Debugging F5 BIG-IP issues using the admin cluster control plane node's kubeconfig

After an installation, GKE on-prem generates a kubeconfig file in the home directory of your admin workstation named internal-cluster-kubeconfig-debug. This kubeconfig file is identical to your admin cluster's kubeconfig, except that it points directly at the admin cluster's control plane node, where the admin control plane runs. You can use the internal-cluster-kubeconfig-debug file to debug F5 BIG-IP issues.

gkectl check-config validation fails: can't find F5 BIG-IP partitions

Symptoms

Validation fails because F5 BIG-IP partitions can't be found, even though they exist.

Potential causes

An issue with the F5 BIG-IP API can cause validation to fail.

Resolution

Try running gkectl check-config again.

gkectl prepare --validate-attestations fails: could not validate build attestation

Symptoms

Running gkectl prepare with the optional --validate-attestations flag returns the following error:

could not validate build attestation for gcr.io/gke-on-prem-release/.../...: VIOLATES_POLICY
Potential causes

An attestation might not exist for the affected image(s).

Resolution

Try downloading and deploying the admin workstation OVA again, as instructed in Creating an admin workstation. If the issue persists, reach out to Google for assistance.

Debugging using the bootstrap cluster's logs

During installation, GKE on-prem creates a temporary bootstrap cluster. After a successful installation, GKE on-prem deletes the bootstrap cluster, leaving you with your admin cluster and user cluster. Generally, you should have no reason to interact with this cluster.

If something goes wrong during an installation, and you did pass --cleanup-external-cluster=false to gkectl create cluster, you might find it useful to debug using the bootstrap cluster's logs. You can find the Pod, and then get its logs:

kubectl --kubeconfig /home/ubuntu/.kube/kind-config-gkectl get pods -n kube-system
kubectl --kubeconfig /home/ubuntu/.kube/kind-config-gkectl -n kube-system get logs [POD_NAME]

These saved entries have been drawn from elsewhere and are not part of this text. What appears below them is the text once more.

/-! ### Register writes, one or two small steps each -/

/-- V7: NR10 with bit 7 set keeps `sweep_enabled` and the count. -/
theorem test_nr10 : (tone1After (.nr10 1 7 true 0) (withTone1 { x9 with sweep := ⟨true, 5, 1, false, 3⟩ })).map
    ToneChannel.sweep = some ⟨true, 5, 7, true, 0⟩ := by decide
/-- V7: NR11 keeps `len_count`. -/
theorem test_nr11 : (tone1After (.nr11 3 5) (withTone1 { x9 with len := ⟨17, 0, true⟩ })).map
    (fun T => (T.duty, T.len)) = some (3, ⟨17, 5, true⟩) := by decide
/-- V7: NR12 loads the amplitude and keeps `env_count`. -/
theorem test_nr12 : (tone1After (.nr12 10 false 3) (withTone1 { x9 with env := ⟨2, 15, true, 5, 12⟩ })).map
    ToneChannel.env = some ⟨2, 10, false, 3, 10⟩ := by decide
/-- V7. -/
theorem test_nr13 : (tone1After (.nr13 0xFF) (withTone1 { x9 with gbfreq := 0x6D6 })).map
    ToneChannel.gbfreq = some 0x6FF := by decide
/-- V7: bits 5..3 are ignored and `repeat` is written without a trigger. -/
theorem test_nr14_frequency_only : (tone1After (.nr14 false false 7 0)
    (withTone1 { ToneChannel.reset with gbfreq := 0x6FF })).map
    (fun T => (T.gbfreq, T.len.repeats, T.running)) = some (0x0FF, true, false) := by decide
/-- X3 and V7: the counts go to 0, the amplitude is not reloaded, `sweep_time = 0` leaves the sweep off. -/
theorem test_nr14_trigger : (tone1After (.nr14 true true 0 6) (withTone1 { ToneChannel.reset with
    gbfreq := 0x0D6, len := ⟨17, 0, true⟩, env := ⟨3, 15, false, 4, 12⟩ })).map
    (fun T => (T.gbfreq, T.running, T.sweep.enabled, T.len, T.env)) =
      some (0x6D6, true, false, ⟨0, 0, false⟩, ⟨0, 15, false, 4, 12⟩) := by decide
/-- R110. -/
theorem test_nr21 : (tone2After (.nr21 2 62) (withTone2 x9)).map (fun T => (T.duty, T.len.length)) = some (2, 62) := by
  decide
/-- R111. -/
theorem test_nr22 : (tone2After (.nr22 1 true 2) (withTone2 x9)).map ToneChannel.env = some ⟨0, 1, true, 2, 1⟩ := by
  decide
/-- R112. -/
theorem test_nr23 : (tone2After (.nr23 0xD6) (withTone2 { x9 with gbfreq := 0x600 })).map
    ToneChannel.gbfreq = some 0x6D6 := by decide
/-- R113. -/
theorem test_nr24 : (tone2After (.nr24 true false 0 6) (withTone2 { ToneChannel.reset with gbfreq := 0x0D6 })).map
    (fun T => (T.gbfreq, T.running, T.len.repeats)) = some (0x6D6, true, true) := by decide
/-- V12: no wave register, wave RAM or unmapped write changes the block. -/
theorem test_ignored_writes : ([.nr30 0x80, .nr31 0xFF, .nr32 0x60, .nr33 0xFF, .nr34 0xC7, .waveram 15 0xFF,
    .unmapped 0xFF15 0] : List Instr).all (fun i => mixerAfter i (withTone1 x9) == some (withTone1 x9).mixer) = true := by
  decide
/-- R120. -/
theorem test_nr41 : (noiseAfter (.nr41 3 63) (withNoise { noise1 with len := ⟨9, 0, true⟩ })).map
    NoiseChannel.len = some ⟨9, 63, true⟩ := by decide
/-- R121. -/
theorem test_nr42 : (noiseAfter (.nr42 15 false 0) State.reset).map NoiseChannel.env = some ⟨0, 15, false, 0, 15⟩ := by
  decide
/-- V10. -/
theorem test_nr43 : (noiseAfter (.nr43 2 false 7) (withNoise noise1)).map
    (fun N => (N.shiftClock, N.smallStep, N.prescale, N.lfsr)) = some (2, false, 7, 1) := by decide
/-- V10: `WR NR44, 0xC0` and `WR NR44, 0x00`. -/
theorem test_nr44 : (noiseAfter (.nr44 true true 0) (withNoise { noise1 with
      lfsr := 0x55, last := 1, prescaleCount := 2, shiftCount := 3, len := ⟨4, 1, true⟩, env := ⟨5, 15, false, 6, 7⟩ })) =
      some { noise1 with len := ⟨0, 1, false⟩, env := ⟨0, 15, false, 6, 7⟩ } ∧
    noiseAfter (.nr44 false false 0) (withNoise { NoiseChannel.reset with lfsr := 0x55 }) =
      some { NoiseChannel.reset with lfsr := 0x55, len := ⟨0, 0, true⟩ } := by decide
/-- R124. -/
theorem test_nr50 : (mixerAfter (.nr50 0 7 0 0) State.reset).map (fun m => (m.volumeRight, m.volumeLeft)) =
    some (7, 0) := by decide
/-- V11: NR51 values 0x21, 0x0F and 0xF0. -/
theorem test_nr51 : (mixerAfter (.nr51 2 1) State.reset).map Mixer.terminal = some ⟨2, 1, 0, 0⟩ ∧
    (mixerAfter (.nr51 0 15) State.reset).map Mixer.terminal = some ⟨2, 2, 2, 2⟩ ∧
    (mixerAfter (.nr51 15 0) State.reset).map Mixer.terminal = some ⟨1, 1, 1, 1⟩ := by decide
/-- V12. -/
theorem test_nr52 : (mixerAfter (.nr52 true 0) State.reset).map Mixer.enabled = some true ∧
    (mixerAfter (.nr52 false 0x77) (powered 7 7 ⟨3, 0, 0, 0⟩ 0)).map Mixer.enabled = some false := by decide

/-! ### Host operations and ticks -/

/-- V13, R148. -/
theorem test_init : mixerAfter .init (powered 7 7 ⟨3, 0, 0, 0⟩ 5) = some Mixer.reset := by decide
/-- V13: TICK, NEXT and CTICK after INIT. -/
theorem test_pulls_after_init : returned .tick State.reset = some (.stereo 0 0) ∧
    returned (.next 1048576) State.reset = some (.mono 0) ∧ returned (.ctick .tone1) State.reset = some (.mono 0) := by
  decide
/-- V11 and X8: routing and volume of one tone channel at +15. -/
theorem test_tick_routes : returned .tick (powered 7 7 ⟨3, 0, 0, 0⟩ 0) = some (.stereo 120 120) ∧
    returned .tick (powered 7 7 ⟨1, 0, 0, 0⟩ 0) = some (.stereo 0 120) ∧
    returned .tick (powered 0 3 ⟨2, 0, 0, 0⟩ 0) = some (.stereo 60 0) ∧
    returned .tick (powered 7 0 ⟨3, 0, 0, 0⟩ 0) = some (.stereo 15 120) := by decide
/-- V11: with nothing routed tone 1 still advances. -/
theorem test_tick_advances_unrouted : (tone1After .tick (powered 7 7 ⟨0, 0, 0, 0⟩ 0)).map ToneChannel.phaseCount =
    some 1 := by decide
/-- P1 step 11: NEXT at 2^20 is one TICK, scaled. -/
theorem test_next_one_tick : returned (.next 1048576) (powered 7 7 ⟨3, 0, 0, 0⟩ 16384) = some (.mono 3840) ∧
    (tone1After (.next 1048576) (powered 7 7 ⟨3, 0, 0, 0⟩ 16384)).map (fun T => T.divSeq.remainder) = some 1 := by
  decide
/-- V11's `mixer_next` rows: both divisions truncate toward zero, the result wraps. -/
theorem test_mono_out : monoOut ⟨-3, 0⟩ 512 = .ofInt 16 (-1) ∧ monoOut ⟨-1, 0⟩ 512 = 0 ∧ monoOut ⟨7, 0⟩ 1000 = 5 ∧
    monoOut ⟨-7, 0⟩ 1000 = .ofInt 16 (-5) ∧ monoOut ⟨120, 120⟩ (.ofInt 32 (-512)) = .ofInt 16 (-120) ∧
    monoOut ⟨360, 360⟩ 46603 = 32767 ∧ monoOut ⟨360, 360⟩ 46604 = .ofInt 16 (-32768) ∧
    monoOut ⟨-360, -360⟩ 46604 = .ofInt 16 (-32768) ∧ monoOut ⟨360, 360⟩ 65536 = .ofInt 16 (-19456) ∧
    monoOut ⟨360, 360⟩ 2147483647 = .ofInt 16 (-1) := by decide
/-- R137, V8: the refused rates. -/
theorem test_bad_rates : refusal (exec (.next 0) State.reset) = some .BadSampleRate ∧
    refusal (exec (.next 1048577) State.reset) = some .BadSampleRate ∧
    refusal (exec (.cnext .tone1 0) State.reset) = some .BadSampleRate := by decide
/-- V13: the set is absolute. -/
theorem test_set_scale : (mixerAfter (.setScale .mixer 100) (powered 7 7 ⟨3, 0, 0, 0⟩ 16384)).map
    Mixer.scaleAmplitude = some 100 := by decide
/-- V13: CTICK of X9's channel with the Mixer off. -/
theorem test_ctick : returned (.ctick .tone1) (withTone1 x9) = some (.mono 15) := by decide
/-- V8: CNEXT at 44100 is 23 ticks. -/
theorem test_cnext : returned (.cnext .tone1 44100) (withTone1 x9) = some (.mono 15) ∧
    (tone1After (.cnext .tone1 44100) (withTone1 x9)).map ToneChannel.phaseCount = some 23 := by decide +kernel
/-- V10: the second CTICK after a noise trigger. -/
theorem test_noise_tick : returned (.ctick .noise) (withNoise { noise1 with lfsr := 0x4000, last := 1 }) =
      some (.mono (.ofInt 16 (-15))) ∧
    (noiseAfter (.ctick .noise) (withNoise { noise1 with lfsr := 0x4000, last := 1 })).map (fun N => (N.lfsr, N.last)) =
      some (0x2000, 0) := by decide

/-! ### The channel units -/

/-- X9: the last tick of the high half is +15 and moves `duty_count` to 4, whose sample is −15. -/
theorem test_tone_half_wave : (toneTick { x9 with phaseCount := 297, dutyCount := 3 }).1 = 15 ∧
    (toneTick { x9 with phaseCount := 297, dutyCount := 3 }).2.dutyCount = 4 ∧
    (toneTick { x9 with dutyCount := 4 }).1 = -15 ∧
    (toneTick { x9 with phaseCount := 297, dutyCount := 7 }).2.dutyCount = 0 := by decide
/-- V4: the first low duty step of each code. -/
theorem test_duty_codes : ([(0, 1), (1, 2), (2, 4), (3, 6)] : List (BitVec 2 × BitVec 3)).all (fun p =>
    (toneTick { x9 with duty := p.1, dutyCount := p.2 }).1 == -15 &&
    (toneTick { x9 with duty := p.1, dutyCount := p.2 - 1 }).1 == 15) = true := by decide
/-- V5, row by row: `gbfreq`, `running` and `sweep_enabled` after the first sweep pulse. -/
theorem test_sweep : ([(1365, 1, true, 2047, true), (1366, 1, true, 1366, false), (1023, 0, true, 2046, true),
    (1024, 0, true, 1024, false), (2047, 0, true, 2047, false), (0, 0, true, 0, true), (1000, 0, false, 1000, true),
    (1000, 2, false, 750, true), (1, 7, false, 1, true)] :
    List (BitVec 11 × BitVec 3 × Bool × BitVec 11 × Bool)).all (fun (g, shift, addition, g', alive) =>
      let T := toneSweep { x9 with gbfreq := g, sweep := ⟨true, 0, 1, addition, shift⟩ } 1
      T.gbfreq == g' && T.running == alive && T.sweep.enabled == alive && T.sweep.count == 0) = true := by decide
/-- X4: the stopping tick still emits its sample (duty step 7) and still runs the length step (P2). -/
theorem test_sweep_stop : (toneTick { x9 with
      gbfreq := 2047, dutyCount := 7, divSeq := ⟨2047, 11⟩, divSweep := ⟨3, 2⟩, divLen := ⟨1, 1⟩, divEnv := ⟨3, 3⟩
      len := ⟨1, 0, true⟩, sweep := ⟨true, 0, 1, true, 0⟩ }) =
    (-15, { x9 with
      running := false, gbfreq := 2047, dutyCount := 0, divSeq := ⟨0, 11⟩, divSweep := ⟨0, 2⟩, divLen := ⟨0, 1⟩
      divEnv := ⟨4, 3⟩, len := ⟨2, 0, true⟩, sweep := ⟨false, 0, 1, true, 0⟩ }) := by decide
/-- X5: the second pulse at length 62, without and with `repeat`. -/
theorem test_length : (toneLength { x9 with len := ⟨1, 62, false⟩ } 1).running = false ∧
    (toneLength { x9 with len := ⟨1, 62, true⟩ } 1).running = true ∧
    (toneLength { x9 with len := ⟨1, 62, true⟩ } 1).len.count = 0 ∧
    (toneLength { x9 with len := ⟨0, 62, false⟩ } 1).running = true := by decide
/-- V6: clamps, freeze and the second of two pulses. -/
theorem test_envelope : (envelopeStep ⟨0, 15, true, 1, 15⟩ 1).amplitude = 15 ∧
    (envelopeStep ⟨0, 0, false, 1, 0⟩ 1).amplitude = 0 ∧ (envelopeStep ⟨0, 15, false, 1, 15⟩ 1).amplitude = 14 ∧
    envelopeStep ⟨0, 7, false, 0, 7⟩ 1 = ⟨0, 7, false, 0, 7⟩ ∧
    envelopeStep ⟨0, 1, true, 2, 1⟩ 1 = ⟨1, 1, true, 2, 1⟩ ∧
    envelopeStep ⟨1, 1, true, 2, 1⟩ 1 = ⟨0, 1, true, 2, 2⟩ := by decide
/-- X7 and V9: the first advances and those around the first reseeding of bit 14, in both modes. -/
theorem test_lfsr : lfsrNext false 1 = 0x4000 ∧ lfsrNext true 1 = 0x4040 ∧ lfsrNext false 2 = 0x4001 ∧
    lfsrNext false 0x4001 = 0x6000 ∧ lfsrNext true 0x0202 = 0x4141 ∧ lfsrNext true 0x4141 = 0x60E0 ∧
    lfsrNext true 0x4347 = 0x21A3 ∧ (lfsrAdvance { noise1 with lfsr := 1 }).last = 1 := by decide
/-- R87, C4: a register of 0 advances as 1. -/
theorem test_lfsr_zero : lfsrNext false 0 = 0x4000 := by decide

Authentication plugin for GKE Enterprise

Failure running gkectl create-login-config

Issue 1:

Symptoms

When running gkectl create-login-config, you encounter the following error:

Error getting clientconfig using [user_cluster_kubeconfig]
Potential causes

This error means either the kubeconfig file passed to gkectl create-login-config is not for a user cluster or the ClientConfig CRD did not come up during cluster creation.

Resolution

Run the following command to see if the ClientConfig CRD is in the cluster:

$ kubectl --kubeconfig
  [user_cluster_kubeconfig] get clientconfig default -n kube-public

Issue 2:

Symptoms

When running gkectl create-login-config, you encounter the following error:

error merging with file [merge_file] because [merge_file] contains a
  cluster with the same name as the one read from [kubeconfig]. Please write to
  a new output file
Potential causes

Each login configuration file must contain unique cluster names. If you are seeing this error, the file you are writing login config data to contains a cluster name that already exists in the destination file.

Resolution

Write to a new --output file. Note the following:

  • If --output is not provided, the login config data will be written to a file called kubectl-anthos-config.yaml in the current directory by default.
  • If --output already exists, the command will try to merge the new login config to --output.

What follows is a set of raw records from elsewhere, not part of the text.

theorem read_clear_sector (m : Memory) {c : Nat} (hc : 0 < c) (o a : Nat) :
    Memory.read (Memory.clear m (o / c * c) (o / c * c + c)) a =
      if a / c = o / c then Memory.blank else Memory.read m a := by
  split
  case isTrue h => exact Memory.read_clear_inside _ _ _ _ ((div_eq_iff_in_sector hc a o).1 h)
  case isFalse h =>
    refine Memory.read_clear_outside _ _ _ _ ?_
    have := mt (div_eq_iff_in_sector hc a o).2 h
    omega

/-! ### The statement -/

/-- Settles O60: the equation of each command, the array read at every address, and the two cases of chip-select. -/
theorem referencePartCommands : Obligations.ReferencePartCommands := by
  unfold Obligations.ReferencePartCommands
  intro p n
  have hwren : (p.select.receive 0x06).deselect n = { p with sr := p.sr ||| maskWel }.select :=
    p.deselect_writeEnable n []
  refine ⟨by rw [hwren]; rfl, by rw [hwren]; rfl, ?welClear, ?statusWrite, ?pageProgram, ?sectorErase, ?chipSelect⟩
  case welClear =>
    intro op bs hop hwel
    rw [RefPart.receive_command, RefPart.deselect_of_wel_clear hwel hop]
  case statusWrite =>
    intro v hwel hn q
    have hq : q = { p with sr := (v &&& 0xFC#8) ||| (p.sr &&& 0x03#8) }.select.busyFor n :=
      RefPart.deselect_statusWrite hwel v
    rw [hq, RefPart.busyFor_sr _ hn, RefPart.busyFor_array, RefPart.busyFor_busyReads]
    exact ⟨rfl, rfl, rfl⟩
  case pageProgram =>
    intro b2 b1 b0 data hwel hwf a q
    have hq : q = { p with array := programBytes p.size (wireOffset b2 b1 b0) 0 data p.array }.select.busyFor n := by
      rw [← RefPart.deselect_pageProgram hwel, ← RefPart.receive_command]; rfl
    rw [hq, RefPart.busyFor_array, RefPart.busyFor_busyReads]
    refine ⟨rfl, RefPart.busyFor_sr _, fun loc => ?_⟩
    simp only [Nat.mod_add_mod]
    exact read_programBytes _ _ 0 data hwf loc
  case sectorErase =>
    intro b2 b1 b0 hwel hsize q
    have hq : q = _ := RefPart.deselect_sectorErase hwel b2 b1 b0
    rw [hq, RefPart.busyFor_array, RefPart.busyFor_busyReads]
    exact ⟨rfl, RefPart.busyFor_sr _, read_clear_sector _ hsize _⟩
  case chipSelect =>
    intro s w hpart hw
    have hw' : selected w = true := by simp [selected, hw]
    have hpartSelect : (s.ctrlWrite w).part = (s.partSelect w).part := rfl
    rw [hpartSelect]
    constructor
    · intro hhigh
      rw [State.partSelect_goes_low (by simp [selected, hhigh]) hw', hpart]
      rfl
    · intro hlow
      rw [State.partSelect_stays_low (by simp [selected, hlow]) hw', hpart]

end Sys2Proof.Machine
end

Failure running gcloud anthos auth login

Issue 1:

Symptoms

Running login using the auth plugin and the generated login config YAML file fails.

Potential causes

There might be an error in the OIDC configuration details.

Resolution

Verify OIDC client registration with your administrator.

Issue 2:

Symptoms

When a proxy is configured for HTTPS traffic, running the gcloud anthos auth login command fails with proxyconnect tcp in the error message. An example of the type of message you might see is proxyconnect tcp: tls: first record does not look like a TLS handshake.

Potential causes

There might be an error in the https_proxy or HTTPS_PROXY environment variable configurations. If there's an https:// specified in the environment variables, then the GoLang HTTP client libraries might fail if the proxy is configured to handle HTTPS connections using other protocols such as SOCK5.

Resolution

Modify the https_proxy and HTTPS_PROXY environment variables to omit the https:// prefix. On Windows, modify the system environment variables. For example, change the value of the https_proxy environment variable from https://webproxy.example.com:8000 to webproxy.example.com:8000.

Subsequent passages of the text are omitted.